[Stored dataset items]
= = = = = = =

/-- Every move, selection and system value. -/
theorem vectorMove_done {i : Instr} {s : State} {p : VectorSpec} (h : vectorMove i s = some p) (hi : issuing s = true) (hp : VectorFits p s) :
    completes i s (p.done s) := by
  cases i with
  | movVector m d a =>
    cases h
    exact vecForm_done (fun x => (x.tag a.toNat).toNat) hi hp (Eq.refl (execMovVector ..)) rfl rfl (fun _ _ => rfl)
      fun x t h => congrArg (fun v => [v]) (h.reads _)
  | moviVector m d n =>
    cases h
    exact vecForm_done (fun _ => 2) hi hp (Eq.refl (execMoviVector ..)) rfl rfl (fun _ _ => rfl) fun _ _ _ => rfl
  | movhiVector m d n =>
    cases h
    exact completes_vecOp hi hp (Eq.refl (execMovhiVector ..))
      (vecForm_names (fun _ => Iff.rfl) (by simp) (fun _ => Iff.rfl) rfl (fun _ => Iff.rfl) rfl) nofun
      (readsOf_map (src := [d.toNat]) (halves := 1) rfl rfl) (List.nodup_singleton _) rfl rfl rfl (fun _ _ => rfl)
      fun x t _ h => congrArg (fun v => [v]) ((congrArg (movhiW · n) (h.reads _)).trans (movhiW_eq _ n))
  | movlVector m d g n =>
    cases h
    exact vecForm_done (fun _ => g.toNat) hi hp (Eq.refl (execMovlVector ..)) rfl rfl (fun _ _ => rfl) fun _ _ _ => rfl
  | movsv m d a g =>
    cases h
    refine completes_vecOp hi hp (Eq.refl (execMovsv ..))
      (vecForm_names (fun _ => Iff.rfl) (fun _ => Iff.rfl) (fun _ => Iff.rfl) rfl (fun _ => Iff.rfl) rfl) (by simp [a.isLt]) (fun q hq => ?_)
      (List.nodup_singleton _) rfl rfl rfl (fun _ _ => rfl) fun x t _ h => congrArg (fun v => [v]) (h.readS _)
    obtain rfl := List.mem_singleton.mp hq
    exact List.mem_singleton_self _
  | selVector m n k q d a b =>
    cases h
    refine vecForm_done (fun x => (x.tag a.toNat).toNat) hi hp (Eq.refl (execSelVector ..)) rfl rfl (fun _ _ => rfl) fun x t h => ?_
    dsimp only
    rw [h.q, h.pred, h.reads, h.reads]
    rfl
  | sysvTid m d => cases h; exact sysVec_done hi (Eq.refl (execSysvTid ..)) hp fun _ => rfl
  | sysvLane m d => cases h; exact sysVec_done hi (Eq.refl (execSysvLane ..)) hp fun _ => rfl
  | sysvRank m d => cases h; exact sysVec_done hi (Eq.refl (execSysvRank ..)) hp fun _ => rfl
  | retag m d a g =>
    cases (vectorMove_retag m d a g s).symm.trans h
    exact retag_done hi (Eq.refl (execRetag ..)) hp
  | _ => cases h

/-- Settles O4: every word of the two families writes, thread by thread, what each thread finds in its turn, and then its labels. -/
theorem vectorMoveWords : Obligations.VectorMoveWords := by
  unfold Obligations.VectorMoveWords
  intro i s p h _ hi hf
  exact h.elim (fun h => vectorMove_done h hi (vectorFits hf)) fun h => exchanges_done h hi (vectorFits hf)

end Sys2Proof.Machine
end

= = = = = = =

* Directions
Print the records above verbatim from their first line to the line containing "(execSysvLane ..)) hp fun _ => rfl", both included, and stop there.

* Written solution
/-- Every move, selection and system value. -/
theorem vectorMove_done {i : Instr} {s : State} {p : VectorSpec} (h : vectorMove i s = some p) (hi : issuing s = true) (hp : VectorFits p s) :
    completes i s (p.done s) := by
  cases i with
  | movVector m d a =>
    cases h
    exact vecForm_done (fun x => (x.tag a.toNat).toNat) hi hp (Eq.refl (execMovVector ..)) rfl rfl (fun _ _ => rfl)
      fun x t h => congrArg (fun v => [v]) (h.reads _)
  | moviVector m d n =>
    cases h
    exact vecForm_done (fun _ => 2) hi hp (Eq.refl (execMoviVector ..)) rfl rfl (fun _ _ => rfl) fun _ _ _ => rfl
  | movhiVector m d n =>
    cases h
    exact completes_vecOp hi hp (Eq.refl (execMovhiVector ..))
      (vecForm_names (fun _ => Iff.rfl) (by simp) (fun _ => Iff.rfl) rfl (fun _ => Iff.rfl) rfl) nofun
      (readsOf_map (src := [d.toNat]) (halves := 1) rfl rfl) (List.nodup_singleton _) rfl rfl rfl (fun _ _ => rfl)
      fun x t _ h => congrArg (fun v => [v]) ((congrArg (movhiW · n) (h.reads _)).trans (movhiW_eq _ n))
  | movlVector m d g n =>
    cases h
    exact vecForm_done (fun _ => g.toNat) hi hp (Eq.refl (execMovlVector ..)) rfl rfl (fun _ _ => rfl) fun _ _ _ => rfl
  | movsv m d a g =>
    cases h
    refine completes_vecOp hi hp (Eq.refl (execMovsv ..))
      (vecForm_names (fun _ => Iff.rfl) (fun _ => Iff.rfl) (fun _ => Iff.rfl) rfl (fun _ => Iff.rfl) rfl) (by simp [a.isLt]) (fun q hq => ?_)
      (List.nodup_singleton _) rfl rfl rfl (fun _ _ => rfl) fun x t _ h => congrArg (fun v => [v]) (h.readS _)
    obtain rfl := List.mem_singleton.mp hq
    exact List.mem_singleton_self _
  | selVector m n k q d a b =>
    cases h
    refine vecForm_done (fun x => (x.tag a.toNat).toNat) hi hp (Eq.refl (execSelVector ..)) rfl rfl (fun _ _ => rfl) fun x t h => ?_
    dsimp only
    rw [h.q, h.pred, h.reads, h.reads]
    rfl
  | sysvTid m d => cases h; exact sysVec_done hi (Eq.refl (execSysvTid ..)) hp fun _ => rfl
  | sysvLane m d => cases h; exact sysVec_done hi (Eq.refl (execSysvLane ..)) hp fun _ => rfl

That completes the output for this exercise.